▶ _Work required_: Search the listing below for "gotByte". Copy each matching line.

Source material START

/-- Attach with a mapped base, an idle engine and legal parameters: the CONFIG write, its event, the registration, the
handle. -/
theorem attachMapped_of_idle (hwf : s.params.wf = true) (he : s.dev.eng = .idle) :
    attachMapped base s =
      .ok { s with
            dev := { s.dev with cfg := some (configInit s.params) }
            hist := s.hist ++ [.busW Reg.config.offset (configInit s.params), .cfgDone, .registered Config.caps]
            fsm := { s.fsm with att := .attached, pc := .idle, handle := some (Handle.ofBase base) } } := by
  have hconfigure := configure_of_idle (s := s.setFsm { s.fsm with handle := some (Handle.ofBase base) }) hwf he
  rw [attachMapped, hconfigure]
  simp [State.emit, State.setFsm]

/-- A call of attach that succeeds. -/
theorem callAttach_of_valid (ha : s.fsm.att = .unattached) (hb : base + 15 < 2 ^ s.params.addrW)
    (he : s.dev.eng = .idle) (hwf : s.params.wf = true) :
    callAttach (some base) s =
      { s with
        dev := { s.dev with cfg := some (configInit s.params) }
        hist := s.hist ++ [.busW Reg.config.offset (configInit s.params), .cfgDone, .registered Config.caps]
        fsm := { s.fsm with att := .attached, pc := .idle, handle := some (Handle.ofBase base) } } := by
  rw [callAttach_of_baseOk ha ((baseOk_iff _ _).2 hb), attachMapped_of_idle hwf he, commit_ok]

/-- Settles O36: the call is refused, aborts, or succeeds. -/
theorem attachConfiguresAndRegisters : Obligations.AttachConfiguresAndRegisters := by
  refine fun s => ⟨fun m ha => callAttach_of_not_unattached ha m, callAttach_of_no_mapping, fun base ha hb he hwf => ?_⟩
  rw [callAttach_of_valid ha hb he hwf, handle_ofBase]
  exact ⟨rfl, rfl, rfl, fun _ => rfl⟩

end Sys2Proof.Machine
end

section
/-! SUPPORT. After a failed attach: each call is refused, and no turn but the reset event appends a bus event (spec 45
R211, 20 R51; log entry 18). -/

namespace Sys2Proof.Machine

open Sys2Proof.Claims

variable {s t : State}

/-- From `s` to `t` the history grows by events that are no bus operations. -/
def NoBusEvent (s t : State) : Prop := ∃ l, adds s t l ∧ l.filter isBusEvent = []

/-- Where the history is kept no bus event is appended. -/
theorem NoBusEvent.of_same (h : t.hist = s.hist) : NoBusEvent s t :=
  ⟨[], by rw [adds, h, List.append_nil], rfl⟩

/-- The engine's step appends at most the end of the exchange. -/
theorem noBusEvent_engineCompleteWith (peer : Peer) (s : State) : NoBusEvent s (engineCompleteWith peer s) := by
  rcases eng_cases s with ⟨b, hb⟩ | hi
  · rw [engineCompleteWith_busy peer hb]
    exact ⟨_, rfl, rfl⟩
  · rw [engineCompleteWith_idle peer hi]
    exact .of_same rfl

/-- In IDLE the protocol FSM has no transition. -/
theorem FsmCase.eq_of_idle (h : FsmCase s t) (hp : s.fsm.pc = .idle) : t = s := by
  cases h with
  | idle _ h => exact h
  | badShape hq _ _ | badWidth hq _ _ _ | checked hq _ _ _ | emitFault _ hq _ _ | emitted hq _ _ _
  | pollDone _ _ hq _ _ _ | pollExpired _ _ hq _ _ _ _ | pollAgain _ _ hq _ _ _ _ | readFault hq _ _
  | gotByte _ hq _ _ | stored hq _ | finished hq _ => exact absurd (hp.symm.trans hq) nofun

/-- Where the driver is not unattached `attach` does nothing but refuse. -/
theorem AttachCase.eq_refuse (h : AttachCase s t) (ha : s.fsm.att ≠ .unattached) : t = s.refuse .precondition := by
  cases h with
  | turnedAway _ h => exact h
  | aborted hu _ | fault _ hu _ _ | attached _ hu _ _ _ _ => exact absurd hu ha

/-- Where the driver is not unattached a direct call of `configure` does nothing but refuse. -/
theorem ConfigureCase.eq_refuse (h : ConfigureCase s t) (ha : s.fsm.att ≠ .unattached) :
    t = s.refuse .precondition := by
  cases h with
  | turnedAway _ h => exact h
  | fault _ hu _ _ | written hu _ _ _ _ _ => exact absurd hu ha

/-- Where the driver is not attached the host's other calls do nothing but refuse. -/
theorem CallCase.eq_refuse (h : CallCase s t) (ha : s.fsm.att ≠ .attached) : ∃ c, t = s.refuse c := by
  cases h with
  | turnedAway c h => exact ⟨c, h⟩
  | begun _ hu _ _ | csFault _ _ hu _ _ _ | csDriven _ hu _ _ _ => exact absurd hu ha

/-- After a failed attach no turn of the host but the reset event appends a bus event. -/
theorem HostCase.noBusEvent (h : HostCase s t) (ha : s.fsm.att = .attachFailed) (hp : s.fsm.pc = .idle)
    (hreset : s.script.head? ≠ some .reset) : NoBusEvent s t := by
  have hu : s.fsm.att ≠ .unattached := by simp [ha]
  have hn : s.fsm.att ≠ .attached := by simp [ha]
  cases h with
  | request _ _ _ _ hr _ _ | badRequest _ _ _ _ hr _ _ | poll _ _ _ _ _ _ hr _ _ => exact absurd ha hr
  | fsm _ _ h => obtain rfl := h.eq_of_idle hp; exact .of_same rfl
  | attach _ _ _ h => obtain rfl := h.eq_refuse hu; exact .of_same rfl
  | configure _ _ h => obtain rfl := h.eq_refuse hu; exact .of_same rfl
  | call _ _ _ h => obtain ⟨c, rfl⟩ := h.eq_refuse hn; exact .of_same rfl
  | waited _ _ _ h | reload _ _ _ h => subst h; exact .of_same rfl
  | reset _ hs _ => exact absurd (by rw [hs]; rfl) hreset

/-- A driver that is not attached refuses a transfer. -/
theorem callTransferOne_of_not_attached (ha : s.fsm.att ≠ .attached) (d : Descriptor) :
    callTransferOne d s = s.refuse .precondition := if_pos ha

/-- Settles O38: the abort, the refusal of each call, and of the steps the engine's and the host's turns. -/
theorem failedAttachRefusesEveryCall : Obligations.FailedAttachRefusesEveryCall := by
  refine ⟨fun s ha => ?_, fun s ha => ?_, fun s t ha hp hreset hstep => ?_⟩
  · rw [callAttach_of_no_mapping ha]
    exact ⟨rfl, rfl, rfl⟩
  · have hu : s.fsm.att ≠ .unattached := by simp [ha]
    have hn : s.fsm.att ≠ .attached := by simp [ha]
    exact ⟨callAttach_of_not_unattached hu, callTransferOne_of_not_attached hn,
      fun a => callSetChipSelect_of_not_attached a hn, callConfigure_of_not_mapped (.inl hu)⟩
  · obtain ⟨hlive, ⟨_, rfl⟩ | ⟨_, hturn⟩⟩ := step_cases hstep
    · exact noBusEvent_engineCompleteWith Config.peer s
    · exact (hostTurn_cases (s := s.tick) hlive hturn).noBusEvent ha hp hreset

end Sys2Proof.Machine
end

section
/-! SUPPORT. The reload turn: a new launch of the protocol FSM in IDLE, and before that one more transition of the
transfer in progress, none of which touches the Device Handle (spec 45 R215, R217; log entry 11). -/

namespace Sys2Proof.Machine

open Sys2Proof.Claims

variable {s t : State} {rest : List HostAct}

/-- No transition of the protocol FSM touches the Device Handle. -/
theorem FsmCase.handle (h : FsmCase s t) : t.fsm.handle = s.fsm.handle := by
  cases h with
  | idle _ h | badShape _ _ h | badWidth _ _ _ h | checked _ _ _ h | emitFault _ _ _ h | emitted _ _ _ h
  | pollDone _ _ _ _ _ h | pollExpired _ _ _ _ _ _ h | pollAgain _ _ _ _ _ _ h | readFault _ _ h
  | gotByte _ _ _ h | stored _ h | finished _ h => subst h; rfl

/-- In IDLE the step that takes a reload turn launches the FSM again. -/
theorem step_reload_of_idle (hlive : s.live = true) (hdue : s.engineDue = false) (hscript : s.script = .reload :: rest)
    (hp : s.fsm.pc = .idle) : step s = .next (reload (popped s rest)) := by
  rw [step_host hlive hdue, hostTurn_reload (s := s.tick) hscript, reloadTurn, tick_fsm, if_pos hp, popped_eq]
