-- ==== Sys2Proof/Decode.lean ====
section
/-! DEFINITION. The decoder, total on any bytes (30_encoding.md R60 to R88), the encoder, and the
instruction's length. The decoder answers an instruction, or a rejection by name, or that the bytes
ran out. -/

namespace Sys2Proof

/-- Why a byte string is not this instruction (R84, R5). -/
inductive Reject where
  /-- `0F 5A` with none of 66, F2, F3. -/
  | cvtps2pd
  /-- `0F 5A` with F3. -/
  | cvtss2sd
  /-- `0F 5A` with F2. -/
  | cvtsd2ss
  /-- VEX or EVEX with `pp` other than 01b. -/
  | otherPp
  /-- VEX or EVEX with an opcode map other than 0F. -/
  | otherMap
  /-- An opcode byte other than 5A. -/
  | otherOpcode
  /-- C4 or C5 outside 64-bit mode with bits 7:6 of the next byte not 11b: `LES`, `LDS` (R68). -/
  | lesLds
  deriving DecidableEq, Repr

/-- The decoder's answer. -/
inductive Decoded where
  | instr (i : Instr)
  /-- The bytes ran out before the instruction's last byte. -/
  | truncated
  | notThis (why : Reject)
  deriving DecidableEq, Repr

/-! ### Bit fields of single bytes -/

def modrmByte (mod : BitVec 2) (reg rm : BitVec 3) : Byte := mod ++ reg ++ rm

def sibByte (scale : BitVec 2) (index base : BitVec 3) : Byte := scale ++ index ++ base

/-- `R̄ v̄3 v̄2 v̄1 v̄0 L p1 p0` (R64), `pp` = 01b. -/
def vex2Byte (v : Vex2) (l : Bool) : Byte :=
  BitVec.ofBool (!v.r) ++ v.vvvv ++ BitVec.ofBool l ++ 0b01#2

/-- `R̄ X̄ B̄ m4 m3 m2 m1 m0` (R65), map 0F. -/
def vex3Byte1 (v : Vex3) : Byte :=
  BitVec.ofBool (!v.r) ++ BitVec.ofBool (!v.x) ++ BitVec.ofBool (!v.b) ++ 0b00001#5

/-- `W v̄3 v̄2 v̄1 v̄0 L p1 p0` (R65), `pp` = 01b. -/
def vex3Byte2 (v : Vex3) (l : Bool) : Byte :=
  BitVec.ofBool v.w ++ v.vvvv ++ BitVec.ofBool l ++ 0b01#2

/-- `R̄ X̄ B̄ R̄' 0 0 m1 m0` (R70), map 0F. -/
def evexP0 (e : Evex) : Byte :=
  BitVec.ofBool (!e.r) ++ BitVec.ofBool (!e.x) ++ BitVec.ofBool (!e.b) ++ BitVec.ofBool (!e.rHi) ++
    e.res ++ 0b01#2

/-- `W v̄3 v̄2 v̄1 v̄0 1 p1 p0` (R70), `pp` = 01b. -/
def evexP1 (e : Evex) : Byte :=
  BitVec.ofBool e.w ++ e.vvvv ++ BitVec.ofBool e.fix ++ 0b01#2

/-- `z L' L b V̄' a2 a1 a0` (R70). -/
def evexP2 (e : Evex) (ll : BitVec 2) (b : Bool) : Byte :=
  BitVec.ofBool e.z ++ ll ++ BitVec.ofBool b ++ BitVec.ofBool e.vHi ++ e.aaa

/-- The encoding of a rounding mode in `MXCSR.RC` and in `EVEX.RC` (R73, R102). -/
def roundingBits : Rounding → BitVec 2
  | .nearest => 0b00
  | .down => 0b01
  | .up => 0b10
  | .zero => 0b11

def roundingOfBits (v : BitVec 2) : Rounding :=
  if v = 0b00 then .nearest else if v = 0b01 then .down else if v = 0b10 then .up else .zero

/-! ### Prefixes -/

/-- A prefix's byte (R62, R63). -/
def prefixByte : Prefix → Byte
  | .opSize => 0x66
  | .repne => 0xF2
  | .rep => 0xF3
  | .lock => 0xF0
  | .seg .es => 0x26
  | .seg .cs => 0x2E
  | .seg .ss => 0x36
  | .seg .ds => 0x3E
  | .seg .fs => 0x64
  | .seg .gs => 0x65
  | .addrSize => 0x67
  | .rex w r x b =>
    0b0100#4 ++ BitVec.ofBool w ++ BitVec.ofBool r ++ BitVec.ofBool x ++ BitVec.ofBool b

/-- The legacy prefixes of R62. -/
def legacyPrefix (v : Byte) : Option Prefix :=
  if v = 0x66 then some .opSize
  else if v = 0xF2 then some .repne
  else if v = 0xF3 then some .rep
  else if v = 0xF0 then some .lock
  else if v = 0x26 then some (.seg .es)
  else if v = 0x2E then some (.seg .cs)
  else if v = 0x36 then some (.seg .ss)
  else if v = 0x3E then some (.seg .ds)
  else if v = 0x64 then some (.seg .fs)
  else if v = 0x65 then some (.seg .gs)
  else if v = 0x67 then some .addrSize
  else none

/-- A byte read as a prefix: a legacy prefix in every mode, 40 to 4F as REX in 64-bit mode only
(R63). -/
def prefixOf (m : Mode) (v : Byte) : Option Prefix :=
  match legacyPrefix v with
  | some p => some p
  | none =>
    if m = .long64 ∧ v.extractLsb' 4 4 = 0b0100 then some (.rex v[3] v[2] v[1] v[0]) else none

/-- Scan prefixes until a byte that is not one (R87). -/
def takePrefixes (m : Mode) : List Byte → List Prefix × List Byte
  | [] => ([], [])
  | v :: bs =>
    match prefixOf m v with
    | some p => (p :: (takePrefixes m bs).1, (takePrefixes m bs).2)
    | none => ([], v :: bs)

/-- The address size: the mode's own, or the other one under a 67 prefix (R62, R80, R82). The
16-bit default of real-address and virtual-8086 mode is PRESUMED (log 7). -/
def addrSizeOf (m : Mode) (pfx : List Prefix) : AddrSize :=
  match m, pfx.contains .addrSize with
  | .long64, false => .a64
  | .long64, true => .a32
  | .compat32, false => .a32
  | .compat32, true => .a16
  | .prot32, false => .a32
  | .prot32, true => .a16
  | .real, false => .a16
  | .real, true => .a32
  | .v86, false => .a16
  | .v86, true => .a32

/-! ### ModRM, SIB, displacement -/

/-- Displacements are little-endian (R79). -/
def le16 (b0 b1 : Byte) : BitVec 16 := b1 ++ b0

def le32 (b0 b1 b2 b3 : Byte) : BitVec 32 := b3 ++ b2 ++ b1 ++ b0

def takeDisp32 : List Byte → Option (BitVec 32)
  | b0 :: b1 :: b2 :: b3 :: _ => some (le32 b0 b1 b2 b3)
  | _ => none

def takeDisp16 : List Byte → Option (BitVec 16)
  | b0 :: b1 :: _ => some (le16 b0 b1)
  | _ => none

def takeDisp8 : List Byte → Option (BitVec 8)
  | b0 :: _ => some b0
  | _ => none

/-- The displacement that `mod` asks for, for the forms other than the disp-only ones (R78). -/
def dispOf (mod : BitVec 2) (bs : List Byte) : Option Disp :=
  if mod = 0b00 then some .none
  else if mod = 0b01 then (takeDisp8 bs).map .disp8
  else (takeDisp32 bs).map .disp32

def disp16Of (mod : BitVec 2) (bs : List Byte) : Option Disp16 :=
  if mod = 0b00 then some .none
  else if mod = 0b01 then (takeDisp8 bs).map .disp8
  else (takeDisp16 bs).map .disp16

/-- The memory operand under 32- or 64-bit addressing (R77, R78). -/
def decodeAddr (mod : BitVec 2) (rm : BitVec 3) (bs : List Byte) : Option Addr :=
  if rm = 0b100 then
    match bs with
    | [] => none
    | sib :: bs =>
      if mod = 0b00 ∧ sib.extractLsb' 0 3 = 0b101 then
        (takeDisp32 bs).map (.sibNoBase (sib.extractLsb' 6 2) (sib.extractLsb' 3 3))
      else
        (dispOf mod bs).map
          (.sib (sib.extractLsb' 6 2) (sib.extractLsb' 3 3) (sib.extractLsb' 0 3))
  else if mod = 0b00 ∧ rm = 0b101 then (takeDisp32 bs).map .dispOnly
  else (dispOf mod bs).map (.base rm)

/-- The memory operand under 16-bit addressing (R82). -/
def decodeAddr16 (mod : BitVec 2) (rm : BitVec 3) (bs : List Byte) : Option Addr :=
  if mod = 0b00 ∧ rm = 0b110 then (takeDisp16 bs).map .dispOnly16
  else (disp16Of mod bs).map (.base16 rm)

/-- ModRM with what follows it: ModRM.reg and the r/m operand (R76). -/
def decodeModRm (sz : AddrSize) : List Byte → Option (BitVec 3 × Rm)
  | [] => none
  | v :: bs =>
    if v.extractLsb' 6 2 = 0b11 then some (v.extractLsb' 3 3, .reg (v.extractLsb' 0 3))
    else
      ((if sz = .a16 then decodeAddr16 (v.extractLsb' 6 2) (v.extractLsb' 0 3) bs
        else decodeAddr (v.extractLsb' 6 2) (v.extractLsb' 0 3) bs).map
        (fun a => (v.extractLsb' 3 3, .mem a)))

/-! ### The three encoding families -/

/-- After `0F`: F-SSE, or one of its neighbours; F2 and F3 win over 66 (R61, R84). -/
def decodeSse (m : Mode) (pfx : List Prefix) : List Byte → Decoded
  | [] => .truncated
  | op :: bs =>
    if op ≠ 0x5A then .notThis .otherOpcode
    else if pfx.contains .rep then .notThis .cvtss2sd
    else if pfx.contains .repne then .notThis .cvtsd2ss
    else if !pfx.contains .opSize then .notThis .cvtps2pd
    else
      match decodeModRm (addrSizeOf m pfx) bs with
      | none => .truncated
      | some (reg, rm) => .instr (.cvtpd2ps pfx reg rm)

/-- Outside 64-bit mode C4 and C5 begin a VEX prefix only before a byte with bits 7:6 set (R68, R83
rows 2 to 5). -/
def vexEscapeOk (m : Mode) (v : Byte) : Bool :=
  decide (m = .long64 ∨ v.extractLsb' 6 2 = 0b11)

/-- After `C5` (R64, R66). -/
def decodeVexC5 (m : Mode) (pfx : List Prefix) : List Byte → Decoded
  | [] => .truncated
  | v1 :: bs =>
    if !vexEscapeOk m v1 then .notThis .lesLds
    else if v1.extractLsb' 0 2 ≠ 0b01 then .notThis .otherPp
    else
      match bs with
      | [] => .truncated
      | op :: bs =>
        if op ≠ 0x5A then .notThis .otherOpcode
        else
          match decodeModRm (addrSizeOf m pfx) bs with
          | none => .truncated
          | some (reg, rm) =>
            if v1[2] then .instr (.vcvtpd2psVex256C5 pfx ⟨!v1[7], v1.extractLsb' 3 4⟩ reg rm)
            else .instr (.vcvtpd2psVex128C5 pfx ⟨!v1[7], v1.extractLsb' 3 4⟩ reg rm)

/-- After `C4` (R65, R66). -/
def decodeVexC4 (m : Mode) (pfx : List Prefix) : List Byte → Decoded
  | [] => .truncated
  | v1 :: bs =>
    if !vexEscapeOk m v1 then .notThis .lesLds
    else if v1.extractLsb' 0 5 ≠ 0b00001 then .notThis .otherMap
    else
      match bs with
      | [] => .truncated
      | v2 :: bs =>
        if v2.extractLsb' 0 2 ≠ 0b01 then .notThis .otherPp
        else
          match bs with
          | [] => .truncated
          | op :: bs =>
            if op ≠ 0x5A then .notThis .otherOpcode
            else
              match decodeModRm (addrSizeOf m pfx) bs with
              | none => .truncated
              | some (reg, rm) =>
                if v2[2] then
                  .instr (.vcvtpd2psVex256C4 pfx ⟨!v1[7], !v1[6], !v1[5], v2[7], v2.extractLsb' 3 4⟩ reg rm)
                else
                  .instr (.vcvtpd2psVex128C4 pfx ⟨!v1[7], !v1[6], !v1[5], v2[7], v2.extractLsb' 3 4⟩ reg rm)

/-- The row of an EVEX encoding: a register source with `b = 1` is the `{er}` row whatever `L'L`
is; otherwise `L'L` is the length, and the reserved length 11b is filed under the 512-bit row
(R73, R85; log 12). -/
def evexInstr (pfx : List Prefix) (e : Evex) (ll : BitVec 2) (b : Bool) (reg : BitVec 3) (rm : Rm) : Instr :=
  match rm, b with
  | .reg n, true => .vcvtpd2psEvex512Er pfx e (roundingOfBits ll) reg n
  | .reg n, false => plain (.reg n)
  | .mem a, false => plain (.mem a)
  | .mem a, true => plain (.bcst a)
where
  plain (s : EvexRm) : Instr :=
    if ll = 0b00 then .vcvtpd2psEvex128 pfx e reg s
    else if ll = 0b01 then .vcvtpd2psEvex256 pfx e reg s
    else .vcvtpd2psEvex512 pfx e (decide (ll = 0b11)) reg s
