-- ==== Sys2Proof/Machine/Legality.lean ====
section
/-! DEFINITION. The `#UD` conditions of each family (60_exceptions.md R191 to R194 and R196,
30_encoding.md R85). -/

namespace Sys2Proof.Machine

/-- A prefix that may not stand before VEX or EVEX: 66, F2, F3, F0, REX (R67, R191; log 11). -/
def badVexPrefix : Prefix → Bool
  | .opSize => true
  | .repne => true
  | .rep => true
  | .lock => true
  | .rex _ _ _ _ => true
  | .seg _ => false
  | .addrSize => false

/-- Real-address or virtual-8086 mode (R193). -/
def State.realOrV86 (s : State) : Bool := decide (s.mode = .real ∨ s.mode = .v86)

/-- A form wider than `MAX_VL` is `#UD` (D3; log 18). -/
def State.tooWide (s : State) (vl : VecLen) : Bool := decide (s.cfg.maxVl.bits < vl.bits)

/-- R191, R192, R194 for F-SSE. Real-address and virtual-8086 mode are no condition: R193 is followed,
not A14 (DESIGN CHOICE, log 29). -/
def State.sseUd (s : State) (pfx : List Prefix) : Bool :=
  pfx.contains .lock || !s.cfg.hasSse2 || s.em || !s.osfxsr

/-- The four stored bits of `VEX.vvvv` are not 1111b, in any mode (R66, R85, R196; log 21). -/
def vexVvvvBad (vvvv : BitVec 4) : Bool := decide (vvvv ≠ 0b1111)

/-- R191 to R194, R196 for the VEX forms. -/
def State.vexUd (s : State) (pfx : List Prefix) (vvvv : BitVec 4) (vl : VecLen) : Bool :=
  pfx.any badVexPrefix || vexVvvvBad vvvv || !s.cfg.hasAvx || s.tooWide vl || !s.osxsave ||
    !s.avxState || s.realOrV86

/-- The EVEX lines of R85 that stand in the prefix: `vvvv`, `V̄'`, `W`, reserved P0 and P1 bits,
`z` without a mask (log 21). -/
def evexReserved (e : Evex) : Bool :=
  decide (e.vvvv ≠ 0b1111) || !e.vHi || !e.w || decide (e.res ≠ 0b00) || !e.fix ||
    (e.z && decide (e.aaa = 0b000))

/-- The CPUID flags of an EVEX form (R72, R192). -/
def State.hasEvex (s : State) (vl : VecLen) : Bool :=
  s.cfg.hasAvx512f &&
    (match vl with
    | .v512 => true
    | .v256 => s.cfg.hasAvx512vl
    | .v128 => s.cfg.hasAvx512vl)

/-- R191 to R194, R196 for the EVEX forms; `lenRes` is `L'L = 11b` as a length. -/
def State.evexUd (s : State) (pfx : List Prefix) (e : Evex) (lenRes : Bool) (vl : VecLen) : Bool :=
  pfx.any badVexPrefix || evexReserved e || lenRes || !s.hasEvex vl || s.tooWide vl || !s.osxsave ||
    !s.avxState || !s.avx512State || s.realOrV86

end Sys2Proof.Machine
end

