/-- The conditions of a set that are unmasked (R15). -/
def State.unmasked (s : State) (c : BitVec 6) : BitVec 6 := c &&& ~~~(s.mxcsr.extractLsb' 7 6)

/-- Every detected condition is masked. -/
def State.quiet (s : State) (i : Instr) : Prop := s.unmasked (s.preSet i ||| s.postSet i) = 0

/-- The state a completed execution leaves: the destination, MXCSR's flags and the pc change, and
nothing else (R22, R120). -/
def State.completed (s : State) (i : Instr) (dst : BitVec 5) (flags : BitVec 6) (v : Zmm) : State :=
  { s with
    zmm := s.zmm.set dst.toNat v dst.isLt
    mxcsr := s.mxcsr ||| flags.setWidth 32
    rip := truncMode s.mode (s.rip + BitVec.ofNat 64 i.length) }

/-- A completed execution that writes as the VEX and EVEX rules say: the active elements below
`KL` receive their lane's result, the others keep their value or become zero, and the bits from `VL/2` on
are zero (R150, R151, R165 step 6). -/
def State.delivers (s : State) (i : Instr) (dst : BitVec 5) (flags : BitVec 6) (vl : VecLen) (z : Bool)
    (src : Nat → Word64) (env : CvtEnv) : Prop :=
  ∃ v, exec i s = .next (s.completed i dst flags v) ∧
    (∀ j < vl.kl, elem32 v j =
      if s.activeLane i j then (cvt (src j) env).r else if z then 0 else elem32 (s.zmmReg dst) j) ∧
    v >>> (vl.bits / 2) = 0

/-- A completed execution that writes as F-SSE: two results, zero up to bit 127, the rest kept
(R140). -/
def State.deliversSse (s : State) (i : Instr) (dst : BitVec 5) (flags : BitVec 6)
    (src : Nat → Word64) (env : CvtEnv) : Prop :=
  ∃ v, exec i s = .next (s.completed i dst flags v) ∧
    elem32 v 0 = (cvt (src 0) env).r ∧ elem32 v 1 = (cvt (src 1) env).r ∧
    v.extractLsb' 64 64 = 0 ∧ v.extractLsb' 128 384 = (s.zmmReg dst).extractLsb' 128 384

/-- The state an exception leaves: the frame is recorded, and of the rest only the flags of a SIMD
trap change (R209). -/
def State.trapped (s : State) (e : Exn) (flags : BitVec 6) : State :=
  { s with mxcsr := s.mxcsr ||| flags.setWidth 32, raised := some (s.frame e) }

/-! ### Values of floating-point data (40_conversion_numerics.md R100, R101) -/

/-- The value of a finite double-precision number in units of `2^-1074`. -/
def dblScaled (x : Word64) : Int :=
  (if x[63] then -1 else 1) *
    (if x.extractLsb' 52 11 = 0 then ((x.extractLsb' 0 52).toNat : Int)
     else ((2 ^ 52 + (x.extractLsb' 0 52).toNat) * 2 ^ ((x.extractLsb' 52 11).toNat - 1) : Nat))

/-- The value of a finite single-precision number in units of `2^-1074`. -/
def sglScaled (r : Single) : Int :=
  (if r[31] then -1 else 1) *
    (if r.extractLsb' 23 8 = 0 then ((r.extractLsb' 0 23).toNat * 2 ^ 925 : Nat)
     else ((2 ^ 23 + (r.extractLsb' 0 23).toNat) * 2 ^ ((r.extractLsb' 23 8).toNat + 924) : Nat))

/-- Magnitude bits of a double-precision value: they order as the magnitudes do. -/
def dblMag (x : Word64) : Nat := (x.extractLsb' 0 63).toNat

/-- The order of the non-NaN double-precision values, infinities included. -/
def dblKey (x : Word64) : Int := if x[63] then -(dblMag x : Int) else dblMag x

/-- The order of the non-NaN single-precision values, infinities included. -/
def sglKey (r : Single) : Int :=
  if r[31] then -((r.extractLsb' 0 31).toNat : Int) else (r.extractLsb' 0 31).toNat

Source material END

▶ _Answer space_:
  | gotByte _ hq _ _ | stored hq _ | finished hq _ => exact absurd (hp.symm.trans hq) nofun
  | gotByte _ _ _ h | stored _ h | finished _ h => subst h; rfl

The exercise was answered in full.